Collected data
+ + + +

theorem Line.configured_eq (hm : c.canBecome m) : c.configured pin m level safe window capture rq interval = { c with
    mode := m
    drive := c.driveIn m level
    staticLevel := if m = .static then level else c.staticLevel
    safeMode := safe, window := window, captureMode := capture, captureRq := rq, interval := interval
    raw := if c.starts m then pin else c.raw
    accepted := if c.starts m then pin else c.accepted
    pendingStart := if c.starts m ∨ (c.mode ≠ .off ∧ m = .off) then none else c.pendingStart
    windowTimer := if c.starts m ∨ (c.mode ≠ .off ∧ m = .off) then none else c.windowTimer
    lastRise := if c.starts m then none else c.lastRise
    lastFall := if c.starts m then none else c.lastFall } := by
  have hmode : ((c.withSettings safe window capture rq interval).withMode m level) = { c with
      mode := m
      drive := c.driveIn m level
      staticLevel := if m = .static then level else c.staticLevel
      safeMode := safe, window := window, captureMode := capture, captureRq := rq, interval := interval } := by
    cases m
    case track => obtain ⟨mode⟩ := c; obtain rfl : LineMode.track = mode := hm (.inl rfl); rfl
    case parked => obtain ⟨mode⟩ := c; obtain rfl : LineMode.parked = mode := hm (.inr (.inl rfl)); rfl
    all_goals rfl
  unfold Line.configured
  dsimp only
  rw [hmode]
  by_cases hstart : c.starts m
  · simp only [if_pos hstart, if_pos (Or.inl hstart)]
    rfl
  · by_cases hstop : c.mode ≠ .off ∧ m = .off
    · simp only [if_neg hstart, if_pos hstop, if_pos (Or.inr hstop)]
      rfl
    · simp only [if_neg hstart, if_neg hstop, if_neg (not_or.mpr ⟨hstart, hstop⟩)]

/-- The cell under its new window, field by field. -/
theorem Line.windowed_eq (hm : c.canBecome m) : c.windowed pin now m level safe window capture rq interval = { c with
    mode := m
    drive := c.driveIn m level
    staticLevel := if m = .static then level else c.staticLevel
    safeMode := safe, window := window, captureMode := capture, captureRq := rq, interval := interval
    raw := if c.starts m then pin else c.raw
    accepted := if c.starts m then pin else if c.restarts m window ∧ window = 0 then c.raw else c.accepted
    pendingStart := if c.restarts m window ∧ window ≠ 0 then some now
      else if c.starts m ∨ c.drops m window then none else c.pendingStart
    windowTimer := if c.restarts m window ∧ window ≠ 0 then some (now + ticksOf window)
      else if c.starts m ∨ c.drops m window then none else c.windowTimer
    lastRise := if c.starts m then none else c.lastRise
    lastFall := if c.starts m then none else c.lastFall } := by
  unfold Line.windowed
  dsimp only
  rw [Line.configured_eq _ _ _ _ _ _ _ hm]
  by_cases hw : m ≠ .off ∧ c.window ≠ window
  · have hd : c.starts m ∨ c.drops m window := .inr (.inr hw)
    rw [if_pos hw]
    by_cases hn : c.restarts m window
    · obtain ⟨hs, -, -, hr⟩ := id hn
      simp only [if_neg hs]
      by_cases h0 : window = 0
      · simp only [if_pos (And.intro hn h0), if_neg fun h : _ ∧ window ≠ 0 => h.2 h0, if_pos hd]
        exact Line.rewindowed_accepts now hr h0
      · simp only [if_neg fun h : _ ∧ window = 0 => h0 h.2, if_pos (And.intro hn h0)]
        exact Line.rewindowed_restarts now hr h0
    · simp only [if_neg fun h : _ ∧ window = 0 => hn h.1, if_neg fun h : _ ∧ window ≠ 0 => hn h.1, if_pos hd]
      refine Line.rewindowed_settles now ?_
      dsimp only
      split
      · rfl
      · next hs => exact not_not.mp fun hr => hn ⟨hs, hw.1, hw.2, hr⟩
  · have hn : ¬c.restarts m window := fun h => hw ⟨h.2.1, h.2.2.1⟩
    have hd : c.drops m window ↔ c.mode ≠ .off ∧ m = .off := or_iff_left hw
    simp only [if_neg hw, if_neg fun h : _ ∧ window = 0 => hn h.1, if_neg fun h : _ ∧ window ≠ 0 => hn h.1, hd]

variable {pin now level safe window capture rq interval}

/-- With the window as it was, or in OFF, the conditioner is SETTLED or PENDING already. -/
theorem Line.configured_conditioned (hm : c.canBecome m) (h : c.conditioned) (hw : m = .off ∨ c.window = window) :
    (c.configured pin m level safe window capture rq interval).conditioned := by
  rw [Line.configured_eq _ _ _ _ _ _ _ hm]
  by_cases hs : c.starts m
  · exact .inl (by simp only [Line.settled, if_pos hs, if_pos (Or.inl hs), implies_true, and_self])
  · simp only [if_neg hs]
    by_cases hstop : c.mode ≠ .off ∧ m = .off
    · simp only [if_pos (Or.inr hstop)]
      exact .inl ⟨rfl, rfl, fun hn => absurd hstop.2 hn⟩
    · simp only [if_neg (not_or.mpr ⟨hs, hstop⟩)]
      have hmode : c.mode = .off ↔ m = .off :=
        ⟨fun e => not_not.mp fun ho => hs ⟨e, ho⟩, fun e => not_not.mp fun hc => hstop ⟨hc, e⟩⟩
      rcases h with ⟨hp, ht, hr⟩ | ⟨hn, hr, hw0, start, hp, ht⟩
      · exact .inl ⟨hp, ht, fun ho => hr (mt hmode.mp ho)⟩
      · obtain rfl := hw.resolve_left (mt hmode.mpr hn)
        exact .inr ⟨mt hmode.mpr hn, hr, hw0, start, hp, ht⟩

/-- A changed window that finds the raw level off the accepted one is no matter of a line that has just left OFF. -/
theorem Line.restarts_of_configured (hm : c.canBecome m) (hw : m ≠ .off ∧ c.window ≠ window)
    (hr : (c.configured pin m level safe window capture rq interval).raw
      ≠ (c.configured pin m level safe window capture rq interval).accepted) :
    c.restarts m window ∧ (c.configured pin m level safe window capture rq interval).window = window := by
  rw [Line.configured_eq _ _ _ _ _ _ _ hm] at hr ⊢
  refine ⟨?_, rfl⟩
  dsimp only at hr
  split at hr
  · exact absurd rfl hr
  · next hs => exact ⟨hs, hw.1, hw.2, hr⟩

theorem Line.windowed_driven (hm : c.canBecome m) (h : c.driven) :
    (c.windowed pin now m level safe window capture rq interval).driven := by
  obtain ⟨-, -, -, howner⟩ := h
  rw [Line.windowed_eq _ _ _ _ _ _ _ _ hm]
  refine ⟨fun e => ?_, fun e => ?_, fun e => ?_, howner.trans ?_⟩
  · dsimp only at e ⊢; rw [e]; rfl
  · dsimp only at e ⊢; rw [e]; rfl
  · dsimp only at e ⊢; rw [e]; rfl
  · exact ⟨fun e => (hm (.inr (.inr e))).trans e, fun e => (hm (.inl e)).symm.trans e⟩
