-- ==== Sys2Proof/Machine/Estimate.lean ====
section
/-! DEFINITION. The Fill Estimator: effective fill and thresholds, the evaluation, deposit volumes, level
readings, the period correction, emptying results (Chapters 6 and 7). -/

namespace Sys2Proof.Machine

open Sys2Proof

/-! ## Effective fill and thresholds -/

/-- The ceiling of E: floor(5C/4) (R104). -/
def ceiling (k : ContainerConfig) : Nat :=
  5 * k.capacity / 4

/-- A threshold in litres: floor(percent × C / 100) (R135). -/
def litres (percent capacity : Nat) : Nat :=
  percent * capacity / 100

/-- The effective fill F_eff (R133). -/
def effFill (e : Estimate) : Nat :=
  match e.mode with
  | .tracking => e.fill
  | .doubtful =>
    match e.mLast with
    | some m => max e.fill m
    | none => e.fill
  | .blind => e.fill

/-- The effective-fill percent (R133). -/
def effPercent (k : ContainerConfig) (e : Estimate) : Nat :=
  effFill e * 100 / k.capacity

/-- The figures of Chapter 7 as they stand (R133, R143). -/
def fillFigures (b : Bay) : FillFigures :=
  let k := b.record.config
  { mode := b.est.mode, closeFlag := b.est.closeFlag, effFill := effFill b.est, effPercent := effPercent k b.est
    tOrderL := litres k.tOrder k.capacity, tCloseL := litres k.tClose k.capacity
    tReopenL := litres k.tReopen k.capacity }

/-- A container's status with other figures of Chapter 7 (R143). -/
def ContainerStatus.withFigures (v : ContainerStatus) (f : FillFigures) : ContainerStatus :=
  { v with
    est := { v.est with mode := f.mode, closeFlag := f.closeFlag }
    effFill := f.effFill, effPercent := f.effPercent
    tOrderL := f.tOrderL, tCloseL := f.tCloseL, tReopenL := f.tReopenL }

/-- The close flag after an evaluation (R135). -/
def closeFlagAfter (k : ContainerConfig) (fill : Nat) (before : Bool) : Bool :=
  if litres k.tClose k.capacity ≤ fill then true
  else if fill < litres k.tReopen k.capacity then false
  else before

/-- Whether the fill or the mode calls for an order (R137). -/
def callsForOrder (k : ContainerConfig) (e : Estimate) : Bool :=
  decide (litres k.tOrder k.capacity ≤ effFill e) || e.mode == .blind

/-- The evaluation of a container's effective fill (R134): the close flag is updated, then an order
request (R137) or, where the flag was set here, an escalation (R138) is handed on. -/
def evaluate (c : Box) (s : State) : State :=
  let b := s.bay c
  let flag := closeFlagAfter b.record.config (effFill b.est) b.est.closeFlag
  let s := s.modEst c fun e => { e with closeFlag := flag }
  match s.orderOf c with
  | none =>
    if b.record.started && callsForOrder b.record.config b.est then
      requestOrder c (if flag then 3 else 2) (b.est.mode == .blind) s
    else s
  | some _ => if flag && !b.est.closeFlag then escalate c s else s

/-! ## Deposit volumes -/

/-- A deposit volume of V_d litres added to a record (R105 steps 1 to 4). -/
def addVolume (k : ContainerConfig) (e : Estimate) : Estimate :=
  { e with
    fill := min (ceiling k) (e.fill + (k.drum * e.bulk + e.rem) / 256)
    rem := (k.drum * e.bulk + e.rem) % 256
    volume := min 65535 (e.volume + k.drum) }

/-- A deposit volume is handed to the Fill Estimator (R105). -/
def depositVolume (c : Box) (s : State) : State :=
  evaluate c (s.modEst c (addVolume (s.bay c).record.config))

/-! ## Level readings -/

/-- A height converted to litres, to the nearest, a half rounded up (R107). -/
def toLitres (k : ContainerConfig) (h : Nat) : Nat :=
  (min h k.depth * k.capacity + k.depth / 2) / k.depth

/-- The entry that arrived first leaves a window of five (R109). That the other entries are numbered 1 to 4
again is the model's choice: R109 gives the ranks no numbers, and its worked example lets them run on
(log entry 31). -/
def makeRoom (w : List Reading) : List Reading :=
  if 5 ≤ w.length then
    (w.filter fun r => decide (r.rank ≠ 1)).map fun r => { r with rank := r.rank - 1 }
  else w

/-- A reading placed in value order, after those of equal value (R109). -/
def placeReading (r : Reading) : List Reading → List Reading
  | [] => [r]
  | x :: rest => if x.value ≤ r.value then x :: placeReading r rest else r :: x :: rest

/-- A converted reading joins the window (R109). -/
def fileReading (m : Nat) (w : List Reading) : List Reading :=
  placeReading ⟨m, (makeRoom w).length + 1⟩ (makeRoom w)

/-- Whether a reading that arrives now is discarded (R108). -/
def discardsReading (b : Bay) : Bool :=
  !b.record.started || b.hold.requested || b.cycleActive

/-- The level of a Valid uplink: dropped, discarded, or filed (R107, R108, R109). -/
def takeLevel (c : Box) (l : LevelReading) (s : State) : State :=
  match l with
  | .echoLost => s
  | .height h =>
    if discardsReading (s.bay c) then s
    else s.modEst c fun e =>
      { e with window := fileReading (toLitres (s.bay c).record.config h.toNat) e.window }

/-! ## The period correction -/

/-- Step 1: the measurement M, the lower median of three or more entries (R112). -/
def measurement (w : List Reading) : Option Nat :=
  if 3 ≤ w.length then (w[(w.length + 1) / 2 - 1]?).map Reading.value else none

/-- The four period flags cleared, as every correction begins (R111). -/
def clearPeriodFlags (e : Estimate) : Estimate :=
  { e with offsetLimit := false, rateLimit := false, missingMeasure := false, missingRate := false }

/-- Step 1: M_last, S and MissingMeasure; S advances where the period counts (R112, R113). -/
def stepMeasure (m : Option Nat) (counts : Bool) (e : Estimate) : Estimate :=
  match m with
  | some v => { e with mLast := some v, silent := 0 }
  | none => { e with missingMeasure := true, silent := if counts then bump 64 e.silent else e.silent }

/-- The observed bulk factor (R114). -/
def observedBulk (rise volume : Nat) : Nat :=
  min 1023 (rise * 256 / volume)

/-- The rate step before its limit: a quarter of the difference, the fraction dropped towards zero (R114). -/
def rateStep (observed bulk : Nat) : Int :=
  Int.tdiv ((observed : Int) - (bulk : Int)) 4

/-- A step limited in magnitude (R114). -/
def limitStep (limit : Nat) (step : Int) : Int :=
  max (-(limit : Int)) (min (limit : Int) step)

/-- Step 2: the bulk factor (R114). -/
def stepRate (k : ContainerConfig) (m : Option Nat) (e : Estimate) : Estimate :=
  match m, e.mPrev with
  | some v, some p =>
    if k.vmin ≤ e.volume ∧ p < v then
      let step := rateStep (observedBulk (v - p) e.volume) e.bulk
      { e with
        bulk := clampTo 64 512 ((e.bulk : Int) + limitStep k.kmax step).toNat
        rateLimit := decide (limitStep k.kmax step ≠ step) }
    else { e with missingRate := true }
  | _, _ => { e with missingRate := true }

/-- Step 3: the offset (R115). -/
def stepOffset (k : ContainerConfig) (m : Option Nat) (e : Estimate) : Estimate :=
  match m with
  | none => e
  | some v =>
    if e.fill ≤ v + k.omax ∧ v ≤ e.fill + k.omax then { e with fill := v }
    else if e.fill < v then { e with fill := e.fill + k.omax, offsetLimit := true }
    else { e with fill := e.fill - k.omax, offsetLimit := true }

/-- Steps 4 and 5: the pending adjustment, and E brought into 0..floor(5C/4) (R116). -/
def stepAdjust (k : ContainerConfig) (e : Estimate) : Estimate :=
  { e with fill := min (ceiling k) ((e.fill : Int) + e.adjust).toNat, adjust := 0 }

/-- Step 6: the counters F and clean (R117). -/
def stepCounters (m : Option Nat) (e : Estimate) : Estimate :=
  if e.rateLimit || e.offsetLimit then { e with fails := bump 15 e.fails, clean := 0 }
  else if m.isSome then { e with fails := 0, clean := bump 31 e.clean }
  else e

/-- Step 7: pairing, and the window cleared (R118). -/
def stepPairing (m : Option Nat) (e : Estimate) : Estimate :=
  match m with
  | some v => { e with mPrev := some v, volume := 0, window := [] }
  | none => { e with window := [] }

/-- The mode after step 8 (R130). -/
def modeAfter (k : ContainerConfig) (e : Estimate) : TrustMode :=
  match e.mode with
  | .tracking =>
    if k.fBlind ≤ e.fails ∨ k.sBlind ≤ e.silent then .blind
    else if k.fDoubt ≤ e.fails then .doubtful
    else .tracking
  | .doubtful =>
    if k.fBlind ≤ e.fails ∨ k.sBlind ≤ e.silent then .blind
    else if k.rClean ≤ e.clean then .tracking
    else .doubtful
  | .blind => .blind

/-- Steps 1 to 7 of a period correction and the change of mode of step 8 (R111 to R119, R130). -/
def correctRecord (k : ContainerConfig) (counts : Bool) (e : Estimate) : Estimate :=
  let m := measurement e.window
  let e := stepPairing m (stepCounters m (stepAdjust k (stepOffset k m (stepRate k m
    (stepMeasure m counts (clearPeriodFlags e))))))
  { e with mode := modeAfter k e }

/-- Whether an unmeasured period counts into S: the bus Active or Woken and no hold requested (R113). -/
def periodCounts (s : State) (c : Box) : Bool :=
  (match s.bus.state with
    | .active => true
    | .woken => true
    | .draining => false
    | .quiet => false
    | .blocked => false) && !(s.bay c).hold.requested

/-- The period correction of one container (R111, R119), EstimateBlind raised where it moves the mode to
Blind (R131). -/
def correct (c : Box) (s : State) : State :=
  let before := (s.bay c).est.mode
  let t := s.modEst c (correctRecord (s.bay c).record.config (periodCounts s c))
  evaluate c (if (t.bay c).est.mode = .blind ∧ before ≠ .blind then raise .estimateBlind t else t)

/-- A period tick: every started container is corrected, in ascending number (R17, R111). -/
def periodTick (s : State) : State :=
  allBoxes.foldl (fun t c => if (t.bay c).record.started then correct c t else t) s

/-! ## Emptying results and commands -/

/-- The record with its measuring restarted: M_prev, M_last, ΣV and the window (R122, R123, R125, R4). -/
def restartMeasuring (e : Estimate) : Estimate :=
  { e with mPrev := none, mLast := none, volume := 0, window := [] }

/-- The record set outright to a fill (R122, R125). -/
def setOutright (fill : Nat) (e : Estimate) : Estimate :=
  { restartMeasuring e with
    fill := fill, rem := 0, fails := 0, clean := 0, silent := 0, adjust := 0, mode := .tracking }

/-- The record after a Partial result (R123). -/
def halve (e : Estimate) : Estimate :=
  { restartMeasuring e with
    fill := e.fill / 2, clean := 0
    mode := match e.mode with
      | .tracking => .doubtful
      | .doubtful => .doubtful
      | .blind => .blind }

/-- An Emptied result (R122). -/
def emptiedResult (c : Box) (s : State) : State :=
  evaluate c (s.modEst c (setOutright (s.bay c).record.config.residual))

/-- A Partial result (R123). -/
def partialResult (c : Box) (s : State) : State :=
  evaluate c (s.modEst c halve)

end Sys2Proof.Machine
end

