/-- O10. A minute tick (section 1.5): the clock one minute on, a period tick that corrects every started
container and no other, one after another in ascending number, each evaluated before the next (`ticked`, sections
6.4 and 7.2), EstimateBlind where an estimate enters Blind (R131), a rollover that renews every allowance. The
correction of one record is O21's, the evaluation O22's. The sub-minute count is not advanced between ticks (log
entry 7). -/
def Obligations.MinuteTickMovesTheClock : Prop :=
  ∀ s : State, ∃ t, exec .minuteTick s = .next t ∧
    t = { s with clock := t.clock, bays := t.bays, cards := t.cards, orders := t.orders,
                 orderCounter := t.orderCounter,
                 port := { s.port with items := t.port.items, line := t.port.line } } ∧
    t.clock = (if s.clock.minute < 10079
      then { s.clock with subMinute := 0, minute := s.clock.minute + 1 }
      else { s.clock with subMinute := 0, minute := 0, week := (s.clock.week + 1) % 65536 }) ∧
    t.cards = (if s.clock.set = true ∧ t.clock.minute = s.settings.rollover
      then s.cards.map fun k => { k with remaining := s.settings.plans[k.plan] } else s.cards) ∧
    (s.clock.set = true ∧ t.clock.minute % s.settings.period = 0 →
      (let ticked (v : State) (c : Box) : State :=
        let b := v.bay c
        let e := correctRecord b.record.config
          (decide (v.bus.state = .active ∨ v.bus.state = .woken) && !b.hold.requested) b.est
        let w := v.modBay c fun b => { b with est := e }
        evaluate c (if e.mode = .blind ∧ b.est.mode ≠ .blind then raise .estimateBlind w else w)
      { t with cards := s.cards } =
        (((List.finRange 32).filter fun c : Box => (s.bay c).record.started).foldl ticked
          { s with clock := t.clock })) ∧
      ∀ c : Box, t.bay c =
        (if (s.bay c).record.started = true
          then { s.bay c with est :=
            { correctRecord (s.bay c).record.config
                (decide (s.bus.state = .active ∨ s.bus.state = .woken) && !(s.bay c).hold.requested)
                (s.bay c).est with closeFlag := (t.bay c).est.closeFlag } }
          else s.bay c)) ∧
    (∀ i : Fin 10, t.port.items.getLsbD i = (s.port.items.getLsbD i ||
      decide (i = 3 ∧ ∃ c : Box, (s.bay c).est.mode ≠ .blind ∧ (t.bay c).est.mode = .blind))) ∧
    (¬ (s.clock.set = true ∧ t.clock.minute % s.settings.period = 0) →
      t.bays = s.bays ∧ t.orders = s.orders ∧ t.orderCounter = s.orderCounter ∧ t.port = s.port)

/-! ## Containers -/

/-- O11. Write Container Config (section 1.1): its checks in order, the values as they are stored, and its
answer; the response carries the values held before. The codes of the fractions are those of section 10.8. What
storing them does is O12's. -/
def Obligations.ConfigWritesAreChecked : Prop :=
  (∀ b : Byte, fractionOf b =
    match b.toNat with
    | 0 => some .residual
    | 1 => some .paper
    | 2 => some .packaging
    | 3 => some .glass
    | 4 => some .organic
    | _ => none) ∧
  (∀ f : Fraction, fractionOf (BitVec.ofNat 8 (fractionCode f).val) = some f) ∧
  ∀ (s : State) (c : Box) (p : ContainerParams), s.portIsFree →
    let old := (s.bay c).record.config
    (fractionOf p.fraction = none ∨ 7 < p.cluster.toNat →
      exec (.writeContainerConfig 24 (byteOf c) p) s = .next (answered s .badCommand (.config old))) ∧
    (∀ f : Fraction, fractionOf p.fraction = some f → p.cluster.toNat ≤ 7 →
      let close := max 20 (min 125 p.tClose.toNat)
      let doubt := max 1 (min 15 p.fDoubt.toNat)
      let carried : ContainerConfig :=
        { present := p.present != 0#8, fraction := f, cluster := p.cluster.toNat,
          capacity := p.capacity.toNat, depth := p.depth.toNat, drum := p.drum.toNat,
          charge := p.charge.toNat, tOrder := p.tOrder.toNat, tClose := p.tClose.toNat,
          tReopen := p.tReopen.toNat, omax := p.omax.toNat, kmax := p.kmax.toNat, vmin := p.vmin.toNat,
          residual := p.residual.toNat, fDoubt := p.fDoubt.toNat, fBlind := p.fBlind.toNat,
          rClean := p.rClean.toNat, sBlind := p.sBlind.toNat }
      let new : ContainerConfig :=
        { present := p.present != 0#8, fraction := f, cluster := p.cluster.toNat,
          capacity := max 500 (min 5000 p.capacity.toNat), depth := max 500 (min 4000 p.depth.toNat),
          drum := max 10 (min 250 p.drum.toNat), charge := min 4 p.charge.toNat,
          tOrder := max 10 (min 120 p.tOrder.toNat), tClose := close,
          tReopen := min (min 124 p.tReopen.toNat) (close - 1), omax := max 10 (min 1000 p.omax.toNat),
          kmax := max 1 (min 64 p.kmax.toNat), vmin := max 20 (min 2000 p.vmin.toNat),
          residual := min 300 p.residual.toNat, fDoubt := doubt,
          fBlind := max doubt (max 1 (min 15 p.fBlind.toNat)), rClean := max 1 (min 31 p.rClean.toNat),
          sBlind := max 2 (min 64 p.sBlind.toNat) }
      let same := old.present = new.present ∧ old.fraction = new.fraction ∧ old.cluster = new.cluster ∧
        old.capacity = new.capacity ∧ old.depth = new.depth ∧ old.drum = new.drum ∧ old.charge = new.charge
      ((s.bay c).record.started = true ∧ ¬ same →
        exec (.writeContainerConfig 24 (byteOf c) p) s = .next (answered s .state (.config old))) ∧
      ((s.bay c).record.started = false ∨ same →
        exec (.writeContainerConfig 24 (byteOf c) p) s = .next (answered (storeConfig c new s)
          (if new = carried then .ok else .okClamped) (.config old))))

+ + + +

Activity → After locating the line with "def stepMeasure (m" above, return that line and every later line through the one with "def rateStep (observed", word for word and with nothing else.

Expected answer →
def stepMeasure (m : Option Nat) (counts : Bool) (e : Estimate) : Estimate :=
  match m with
  | some v => { e with mLast := some v, silent := 0 }
  | none => { e with missingMeasure := true, silent := if counts then bump 64 e.silent else e.silent }

/-- The observed bulk factor (R114). -/
def observedBulk (rise volume : Nat) : Nat :=
  min 1023 (rise * 256 / volume)

/-- The rate step before its limit: a quarter of the difference, the fraction dropped towards zero (R114). -/
def rateStep (observed bulk : Nat) : Int :=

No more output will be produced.